Ramler also had a man stop her and tell her he was trying to catch up to her because there were some really big hills, and he wanted to be available to help push the chair if she needed it.
"So that was neat to hear, that there were people that remembered us after the race, that we caught their attention," Ramler said. She did manage the hills on her own, she said.
"It was a neat feeling, coming around that last curve," Leeb said, hearing the cheers of his gathered family. "It really pumped me up. And it made me feel good, too, that there were people that were waiting for us at the finish line."
"I was excited, too," Ramler said, "But I was a little more emotional, in the sense that like, it's done. You know, we anticipated it for so long, and worked up to it, and then, like, it's done. ... (It felt like) something we checked off the list of memories we've been trying to make."
"It was one of the things on my to-do list," Leeb said. "Seriously. It was on my bucket list."
Leeb's list isn't the skydiving, adventurous bucket list of the movies. It's family-oriented.
"The next one is Father's Day. ... After that, I have a granddaughter that turns 1. And I wasn't supposed to live to see her 6 months (old). ... To live this long past that has been a God-given blessing. On July 5, she turns 1. That's my next one. It's a big one for me."
Another item he checked off was recording his voice on books for his kids and grandchildren, with the help of the hospice program. He picked particular books for particular people.
"For example, my wife collects teddy bears, so I knew I had to have a teddy bear book for her," he said.
For the grandchildren, the books were about loving them even when he's not physically there. He's already handed them out.

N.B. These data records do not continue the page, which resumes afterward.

-- ==== Sys2Proof/Word.lean ====
section
/-! DEFINITION. The word type of the LS-8: every register, memory cell, address and operand is one byte
(10_state.md R10, 20_memory.md R33). -/

namespace Sys2Proof

/-- An 8-bit unsigned value (00_scope.md R5, `XLEN`). -/
abbrev Byte := BitVec 8

/-- A 4-bit instruction code, the field DDDD of the opcode byte (30_encoding.md R51). -/
abbrev Nibble := BitVec 4

/-- The index of one of the eight registers, and of one of the eight interrupt lines. -/
abbrev Index := Fin 8

end Sys2Proof
end

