-- ==== Sys2Proof/WellFormed.lean ====
section
/-! DEFINITION. The well-formed instructions: every register operand names one of R0..R7 (30_encoding.md R54, "legal
0..7"). An instruction that is not well-formed still decodes and still has its meaning: it raises `Fatal(RegRange)`. -/

namespace Sys2Proof

/-- A register operand byte that names a register (10_state.md R13: the check is `i > 7`). -/
def Byte.isRegister (r : Byte) : Bool := r.toNat ≤ 7

/-- Every register operand of the instruction is in 0..7. -/
def Instr.wellFormed (i : Instr) : Bool := i.registerOperands.all Byte.isRegister

end Sys2Proof
end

"I didn't want to wait on those. There's a part of you that wants them to have those right away," Leeb said.
"That was the hardest part, with the cancer, is just knowing that ... you're not going to see your grandkids grow up. And so this was one way for me to be a part of that for them."
Through it all, Leeb said he's kept a positive attitude.

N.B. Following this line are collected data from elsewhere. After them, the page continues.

-- ==== Sys2Proof/Tests/Slice0.lean ====
section
/-! SUPPORT. Tests of the model against the spec: encodings written out bit by bit from 30_encoding.md, single cycles from
the vectors V1 to V165 of 95_test_vectors.md, and a witness for the hypotheses of every statement of Obligations.lean. -/

namespace Sys2Proof.Tests

open Sys2Proof.Machine Sys2Proof.Claims

/-! ### Helpers -/

/-- The base state of 95_test_vectors.md part 2 with bytes placed at the PC: running, one quiet input. -/
def base (pc : Byte) (bytes : List Byte) : State :=
  { State.reset with
    running := true
    life := .started
    pc := pc
    mem := Memory.putAll [] pc.toNat bytes
    inputs := [.quiet] }

/-- The state with some registers set. -/
def withRegs (s : State) (regs : List (Index × Byte)) : State := regs.foldl (fun s c => s.setReg c.1 c.2) s

/-- The state with some cells set. -/
def withCells (s : State) (cells : List (Byte × Byte)) : State := cells.foldl (fun s c => s.store c.1 c.2) s

/-- The state with a given input for the next cycle. -/
def withInput (s : State) (events : List Event) (tick : Bool) : State := { s with inputs := [⟨events, tick⟩] }

/-- The next state of an outcome, if it is one. -/
def nextOf (o : Host.Outcome State Fault Refusal) : Option State :=
  match o with
  | .next t => some t
  | .fault _ => none
  | .refused _ => none

/-- The state after one step, if there is one. -/
def after (s : State) : Option State := nextOf (step s)

/-- Register i and the PC after one step. -/
def regPc (s : State) (i : Index) : Option (Byte × Byte) := (after s).map (fun t => (t.reg i, t.pc))

/-- FL and the PC after one step. -/
def flPc (s : State) : Option (Byte × Byte) := (after s).map (fun t => (t.fl, t.pc))

/-- A cell and the PC after one step. -/
def cellPc (s : State) (a : Byte) : Option (Byte × Byte) := (after s).map (fun t => (t.load a, t.pc))

/-- The running flag, the fatal status and the PC after one step. -/
def status (s : State) : Option (Bool × Option Cause × Byte) := (after s).map (fun t => (t.running, t.fatal, t.pc))

/-! ### Well-formedness (30_encoding.md R54) -/

theorem test_illformed_one_operand : (Instr.push 8).wellFormed = false := by decide
theorem test_illformed_first_operand : (Instr.add 9 0).wellFormed = false := by decide
theorem test_illformed_second_operand : (Instr.add 0 8).wellFormed = false := by decide
theorem test_illformed_load_immediate : (Instr.ldi 8 1).wellFormed = false := by decide
theorem test_wellformed_ignored_bytes : (Instr.nop2 0xFF 0xFF).wellFormed = true := by decide
theorem test_wellformed_immediate : (Instr.ldi 7 0xFF).wellFormed = true := by decide

/-! ### Every constructor's encoding, as `AA B C DDDD` and operand bytes (30_encoding.md R51, R55, R56) -/

theorem test_decode_nop : decode [0b00000000] = .ok (.nop, []) := by decide
theorem test_decode_hlt : decode [0b00000001] = .ok (.hlt, []) := by decide
theorem test_decode_ret : decode [0b00100001] = .ok (.ret, []) := by decide
theorem test_decode_iret : decode [0b00100011] = .ok (.iret, []) := by decide
theorem test_decode_nop1 : decode [0b01000000, 0x03] = .ok (.nop1 3, []) := by decide
theorem test_decode_push : decode [0b01000101, 0x03] = .ok (.push 3, []) := by decide
theorem test_decode_pop : decode [0b01000110, 0x03] = .ok (.pop 3, []) := by decide
theorem test_decode_prn : decode [0b01000111, 0x03] = .ok (.prn 3, []) := by decide
theorem test_decode_pra : decode [0b01001000, 0x03] = .ok (.pra 3, []) := by decide
theorem test_decode_inc : decode [0b01010101, 0x03] = .ok (.inc 3, []) := by decide
theorem test_decode_dec : decode [0b01010110, 0x03] = .ok (.dec 3, []) := by decide
theorem test_decode_not : decode [0b01011001, 0x03] = .ok (.not 3, []) := by decide
theorem test_decode_call : decode [0b01100000, 0x03] = .ok (.call 3, []) := by decide
theorem test_decode_int : decode [0b01100010, 0x03] = .ok (.int 3, []) := by decide
theorem test_decode_jmp : decode [0b01100100, 0x03] = .ok (.jmp 3, []) := by decide
theorem test_decode_jeq : decode [0b01100101, 0x03] = .ok (.jeq 3, []) := by decide
theorem test_decode_jne : decode [0b01100110, 0x03] = .ok (.jne 3, []) := by decide
theorem test_decode_jgt : decode [0b01100111, 0x03] = .ok (.jgt 3, []) := by decide
theorem test_decode_jlt : decode [0b01101000, 0x03] = .ok (.jlt 3, []) := by decide
theorem test_decode_jle : decode [0b01101001, 0x03] = .ok (.jle 3, []) := by decide
theorem test_decode_jge : decode [0b01101010, 0x03] = .ok (.jge 3, []) := by decide
theorem test_decode_nop2 : decode [0b10000000, 0x02, 0x05] = .ok (.nop2 2 5, []) := by decide
theorem test_decode_ldi : decode [0b10000010, 0x02, 0x05] = .ok (.ldi 2 5, []) := by decide
theorem test_decode_ld : decode [0b10000011, 0x02, 0x05] = .ok (.ld 2 5, []) := by decide
theorem test_decode_st : decode [0b10000100, 0x02, 0x05] = .ok (.st 2 5, []) := by decide
theorem test_decode_add : decode [0b10010000, 0x02, 0x05] = .ok (.add 2 5, []) := by decide
theorem test_decode_sub : decode [0b10010001, 0x02, 0x05] = .ok (.sub 2 5, []) := by decide
theorem test_decode_mul : decode [0b10010010, 0x02, 0x05] = .ok (.mul 2 5, []) := by decide
theorem test_decode_div : decode [0b10010011, 0x02, 0x05] = .ok (.div 2 5, []) := by decide
theorem test_decode_mod : decode [0b10010100, 0x02, 0x05] = .ok (.mod 2 5, []) := by decide
theorem test_decode_cmp : decode [0b10010111, 0x02, 0x05] = .ok (.cmp 2 5, []) := by decide
theorem test_decode_and : decode [0b10011000, 0x02, 0x05] = .ok (.and 2 5, []) := by decide
theorem test_decode_or : decode [0b10011010, 0x02, 0x05] = .ok (.or 2 5, []) := by decide
theorem test_decode_xor : decode [0b10011011, 0x02, 0x05] = .ok (.xor 2 5, []) := by decide
theorem test_decode_shl : decode [0b10011100, 0x02, 0x05] = .ok (.shl 2 5, []) := by decide
theorem test_decode_shr : decode [0b10011101, 0x02, 0x05] = .ok (.shr 2 5, []) := by decide

/-- Bits 23..16 are the third byte, 15..8 the second, 7..0 the opcode byte (opcode_table.json). -/
theorem test_table_word : decodeTableWord 24 0x050290 = some (.add 2 5) := by decide

/-- The operand bits above `nbits` are 0. -/
theorem test_table_word_short : decodeTableWord 8 0x90 = some (.add 0 0) := by decide

/-! ### Bytes that are no instruction (30_encoding.md R57 to R61; V129, V131, V134, V141, V144) -/

theorem test_three_operands : decode [0xC0, 0, 0] = .error .operandCount3 := by decide
theorem test_both_flags : decode [0x30, 0, 0] = .error .bothFlags := by decide
theorem test_unassigned : decode [0x9E, 0, 0] = .error .unassigned := by decide
theorem test_count_mismatch : decode [0x10, 0, 0] = .error .countMismatch := by decide
theorem test_listing_add : decode [0xA0, 0, 0] = .error .countMismatch := by decide

/-- The other flag layout is not the one in force: there 0xA0 would be ADD (93_implementation_defined.md section 3). -/
theorem test_flag_layouts : (splitAs .swapped 0xA0).c = true ∧ (split 0xA0).c = false := by decide

/-! ### The ALU (V1 to V50) -/

/-- V2. -/
theorem test_add_wraps : regPc (withRegs (base 0x10 [0x90, 0x00, 0x01]) [(0, 0xC8), (1, 0x64)]) 0 = some (0x2C, 0x13) := by decide

/-- V3. -/
theorem test_add_same_register : regPc (withRegs (base 0x10 [0x90, 0x02, 0x02]) [(2, 0x81)]) 2 = some (0x02, 0x13) := by decide

/-- V7. -/
theorem test_sub_borrows : regPc (withRegs (base 0x10 [0x91, 0x00, 0x01]) [(0, 0x03), (1, 0x05)]) 0 = some (0xFE, 0x13) := by decide

/-- V10. -/
theorem test_mul_high_byte_lost : regPc (withRegs (base 0x10 [0x92, 0x00, 0x01]) [(0, 0x10), (1, 0x10)]) 0 = some (0x00, 0x13) := by decide

/-- V9. -/
theorem test_mul : regPc (withRegs (base 0x10 [0x92, 0x00, 0x01]) [(0, 0x08), (1, 0x09)]) 0 = some (0x48, 0x13) := by decide

/-- V13. -/
theorem test_div : regPc (withRegs (base 0x10 [0x93, 0x00, 0x01]) [(0, 0x11), (1, 0x05)]) 0 = some (0x03, 0x13) := by decide

/-- V16. -/
theorem test_div_by_zero : status (withRegs (base 0x10 [0x93, 0x00, 0x01]) [(0, 0x11)]) = some (false, some .divZero, 0x10) := by decide

/-- V19. -/
theorem test_mod : regPc (withRegs (base 0x10 [0x94, 0x00, 0x01]) [(0, 0x11), (1, 0x05)]) 0 = some (0x02, 0x13) := by decide

/-- V21. -/
theorem test_mod_by_zero : status (withRegs (base 0x10 [0x94, 0x00, 0x01]) [(0, 0x11)]) = some (false, some .divZero, 0x10) := by decide

/-- V24. -/
theorem test_inc_wraps : regPc (withRegs (base 0x10 [0x55, 0x02]) [(2, 0xFF)]) 2 = some (0x00, 0x12) := by decide

/-- V25. -/
theorem test_inc_stack_pointer : regPc (withRegs (base 0x10 [0x55, 0x07]) []) 7 = some (0xF5, 0x12) := by decide

/-- V27. -/
theorem test_dec_wraps : regPc (withRegs (base 0x10 [0x56, 0x02]) [(2, 0x00)]) 2 = some (0xFF, 0x12) := by decide

/-- V32. -/
theorem test_cmp_unsigned : flPc (withRegs (base 0x10 [0x97, 0x00, 0x01]) [(0, 0x80), (1, 0x7F)]) = some (0x02, 0x13) := by decide

/-- V34. -/
theorem test_cmp_clears_reserved_bits : flPc { withRegs (base 0x10 [0x97, 0x04, 0x04]) [(4, 0x03)] with fl := 0xFE } = some (0x01, 0x13) := by decide

/-- V35. -/
theorem test_and : regPc (withRegs (base 0x10 [0x98, 0x00, 0x01]) [(0, 0xCC), (1, 0xAA)]) 0 = some (0x88, 0x13) := by decide

/-- V36. -/
theorem test_not : regPc (withRegs (base 0x10 [0x59, 0x03]) [(3, 0x0F)]) 3 = some (0xF0, 0x12) := by decide

/-- V38. -/
theorem test_or : regPc (withRegs (base 0x10 [0x9A, 0x00, 0x01]) [(0, 0xCC), (1, 0xAA)]) 0 = some (0xEE, 0x13) := by decide

/-- V39. -/
theorem test_xor : regPc (withRegs (base 0x10 [0x9B, 0x00, 0x01]) [(0, 0xCC), (1, 0xAA)]) 0 = some (0x66, 0x13) := by decide

/-- V41. -/
theorem test_shl : regPc (withRegs (base 0x10 [0x9C, 0x00, 0x01]) [(0, 0x93), (1, 0x02)]) 0 = some (0x4C, 0x13) := by decide

/-- V45. -/
theorem test_shl_full_amount : regPc (withRegs (base 0x10 [0x9C, 0x00, 0x01]) [(0, 0x93), (1, 0xFF)]) 0 = some (0x00, 0x13) := by decide

/-- V47. -/
theorem test_shr : regPc (withRegs (base 0x10 [0x9D, 0x00, 0x01]) [(0, 0x93), (1, 0x02)]) 0 = some (0x24, 0x13) := by decide

/-- V49. -/
theorem test_shr_by_eight : regPc (withRegs (base 0x10 [0x9D, 0x00, 0x01]) [(0, 0x93), (1, 0x08)]) 0 = some (0x00, 0x13) := by decide

/-! ### Non-flow (V51 to V81) -/

/-- V51. -/
theorem test_nop : status (base 0x10 [0x00]) = some (true, none, 0x11) := by decide

/-- V54. -/
theorem test_nop_runs_off_the_end : status (base 0xFF [0x00]) = some (false, some .pcRange, 0xFF) := by decide

/-- V52. -/
theorem test_nop1 : status (base 0x10 [0x40, 0xFF]) = some (true, none, 0x12) := by decide

/-- V53. -/
theorem test_nop2 : status (base 0x10 [0x80, 0x12, 0x34]) = some (true, none, 0x13) := by decide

"Some people have a hard time with this, and it takes them down. So I make a point to get their spirits up, joke around, whatever," Leeb said. "I mean, you can go through life happy, or you can go through life sad. And I choose happy."
Leeb's brother died from lung cancer at age 36, 20-some years ago.
"So I had already been through this once, with him," he said. "One of the things that he told me, back then, was that your attitude is everything with this. That keeping a positive attitude is what's going to get you to live longer. And he did. He was only supposed to live three to five months. ... And he ended up living a year and three months. So I just tried to keep his attitude through everything."
"It was kind of funny, too, because you've got your brotherly squabbles and stuff like that. I told everybody that I had to live at least a year and four months because I had to beat my brother. And I have so far."
"He's not going to be real happy with me," he joked.
He said there are still all the day-to-day life things to get through.
"Definitely my faith is there. That has gotten through it, too. ... My faith and my family is the two biggest things. My family has been very supportive," Leeb said. "It's not a time to be selfish."